Stored data entries:
━━━━

/-- execModewaitExpiry keeps what every operation keeps. -/
theorem execModewaitExpiry_keeps {a s : State} {x0} (h : Keeps a s) : EKeeps a (execModewaitExpiry x0 s) := by
  unfold execModewaitExpiry
  repeat' first
    | with_reducible assumption
    | ((fail_if_no_progress extract_lets +onlyGivenNames t); refine (?_ : Keeps a t → _) ?_; (on_goal 2 => unfold t); (on_goal 1 => (clear_value t; intro _)))
    | ((fail_if_no_progress extract_lets +onlyGivenNames t); subst t)
    | with_reducible refine EKeeps.done ?_
    | dsimp -zeta only
    | with_reducible apply Keeps.ite
    | with_reducible apply State.modSta_keeps
    | split

/-- execHoldOutputRepeat keeps what every operation keeps. -/
theorem execHoldOutputRepeat_keeps {a s : State} (h : Keeps a s) : EKeeps a (execHoldOutputRepeat s) := by
  unfold execHoldOutputRepeat
  repeat' first
    | with_reducible assumption
    | ((fail_if_no_progress extract_lets +onlyGivenNames t); refine (?_ : Keeps a t → _) ?_; (on_goal 2 => unfold t); (on_goal 1 => (clear_value t; intro _)))
    | ((fail_if_no_progress extract_lets +onlyGivenNames t); refine (?_ : Keeps2 a t → _) ?_; (on_goal 2 => unfold t); (on_goal 1 => (clear_value t; intro _)))
    | ((fail_if_no_progress extract_lets +onlyGivenNames t); refine (?_ : Keeps1 a t → _) ?_; (on_goal 2 => unfold t); (on_goal 1 => (clear_value t; intro _)))
    | ((fail_if_no_progress extract_lets +onlyGivenNames t); subst t)
    | with_reducible refine EKeeps.done ?_
    | dsimp -zeta only
    | with_reducible apply Keeps.ite
    | with_reducible apply State.fspSend_keeps
    | with_reducible exact Keeps1.out ‹_›
    | with_reducible apply Keeps1.mk
    | with_reducible apply Keeps1.ite
    | with_reducible refine Keeps1.foldl ?_ (fun _ _ _ => ?_)
    | with_reducible refine Keeps1.out ?_
    | with_reducible exact Keeps2.out ‹_›
    | with_reducible apply Keeps2.mk
    | with_reducible apply Keeps2.ite
    | with_reducible refine Keeps2.foldl ?_ (fun _ _ _ => ?_)
    | with_reducible refine Keeps2.out ?_
    | with_reducible refine Keeps.foldl ?_ (fun _ _ _ => ?_)
    | split
    | fail_if_no_progress (with_reducible refine Keeps.upd ?_ rfl rfl rfl rfl rfl rfl)

/-- execBeacon keeps what every operation keeps. -/
theorem execBeacon_keeps {a s : State} {x0} (h : Keeps a s) : EKeeps a (execBeacon x0 s) := by
  unfold execBeacon
  repeat' first
    | with_reducible assumption
    | with_reducible refine EKeeps.done ?_
    | dsimp -zeta only
    | with_reducible apply Keeps.ite
    | with_reducible apply State.fspSend_keeps
    | with_reducible exact Keeps1.out ‹_›
    | with_reducible apply Keeps1.mk
    | with_reducible apply Keeps1.ite
    | with_reducible refine Keeps1.foldl ?_ (fun _ _ _ => ?_)
    | with_reducible refine Keeps1.out ?_
    | with_reducible exact Keeps2.out ‹_›
    | with_reducible apply Keeps2.mk
    | with_reducible apply Keeps2.ite
    | with_reducible refine Keeps2.foldl ?_ (fun _ _ _ => ?_)
    | with_reducible refine Keeps2.out ?_
    | with_reducible refine Keeps.foldl ?_ (fun _ _ _ => ?_)
    | split

/-- execPeerFrame keeps what every operation keeps. -/
theorem execPeerFrame_keeps {a s : State} {x0 x1} (h : Keeps a s) : EKeeps a (execPeerFrame x0 x1 s) := by
  unfold execPeerFrame
  repeat' first
    | with_reducible assumption
    | ((fail_if_no_progress extract_lets +onlyGivenNames t); refine (?_ : Keeps a t → _) ?_; (on_goal 2 => unfold t); (on_goal 1 => (clear_value t; intro _)))
    | ((fail_if_no_progress extract_lets +onlyGivenNames t); refine (?_ : Keeps2 a t → _) ?_; (on_goal 2 => unfold t); (on_goal 1 => (clear_value t; intro _)))
    | ((fail_if_no_progress extract_lets +onlyGivenNames t); subst t)
    | with_reducible refine EKeeps.done ?_
    | dsimp -zeta only
    | with_reducible apply Keeps.ite
    | with_reducible apply State.fspTake_keeps
    | with_reducible refine Keeps2.out (State.fspTake_keeps ?_)
    | with_reducible apply State.bump_keeps
    | with_reducible apply State.latchRefusal_keeps
    | with_reducible exact Keeps2.out ‹_›
    | with_reducible apply Keeps2.mk
    | with_reducible apply Keeps2.ite
    | split
    | with_reducible refine Keeps.of2 ‹_› ?_
    | fail_if_no_progress (with_reducible refine Keeps.upd ?_ rfl rfl rfl rfl rfl rfl)

/-- execPeerWatchdogExpiry keeps what every operation keeps. -/
theorem execPeerWatchdogExpiry_keeps {a s : State} {x0} (h : Keeps a s) : EKeeps a (execPeerWatchdogExpiry x0 s) := by
  unfold execPeerWatchdogExpiry
  repeat' first
    | with_reducible assumption
    | ((fail_if_no_progress extract_lets +onlyGivenNames t); refine (?_ : Keeps a t → _) ?_; (on_goal 2 => unfold t); (on_goal 1 => (clear_value t; intro _)))
    | ((fail_if_no_progress extract_lets +onlyGivenNames t); subst t)
    | with_reducible refine EKeeps.done ?_
    | dsimp -zeta only
    | with_reducible refine State.powered_keeps ?_ (fun _ _ => ?_)
    | with_reducible apply State.report_keeps
    | split
    | fail_if_no_progress (with_reducible refine Keeps.upd ?_ rfl rfl rfl rfl rfl rfl)

/-- execPtpSync keeps what every operation keeps, but for the tick. -/
theorem execPtpSync_keeps {a s : State} {x0 x1} (h : Keeps a s) : EKeepsB a (execPtpSync x0 x1 s) := by
  unfold execPtpSync
  refine EKeepsB.done ?_
  unfold State.powered
  split
  · exact KeepsB.of h
  dsimp only
  have k : KeepsB a (if (decide (s.getF PAR_STAT_STATE = 0) && !s.plant.stepped && decide (s.getF TIM_STAT_ACTIVE = b2n x0)) = true then
      { s with now := ((s.now : Int) + x1).toNat, tick := ((s.now : Int) + x1).toNat / 62500, plant := { s.plant with stepped := true } } else s) := by
    split
    · exact ⟨((s.now : Int) + x1).toNat / 62500, Keeps.upd (h.setTick _) rfl rfl rfl rfl rfl rfl⟩
    · exact KeepsB.of h
  generalize (if (decide (s.getF PAR_STAT_STATE = 0) && !s.plant.stepped && decide (s.getF TIM_STAT_ACTIVE = b2n x0)) = true then
      { s with now := ((s.now : Int) + x1).toNat, tick := ((s.now : Int) + x1).toNat / 62500, plant := { s.plant with stepped := true } } else s) = u at *
  refine k.step fun x k => ?_
  repeat' first
    | with_reducible assumption
    | with_reducible apply Keeps.ite
    | with_reducible apply State.modDom_keeps
    | with_reducible apply State.setF_keeps
    | with_reducible apply State.domCheck_keeps
    | with_reducible apply State.boundary_keeps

━━━━

**DESCRIPTION OF THE TASK:** Give the number of lines in the entries that contain the word "else", with no other text.

**EXERCISE SOLUTION:** 2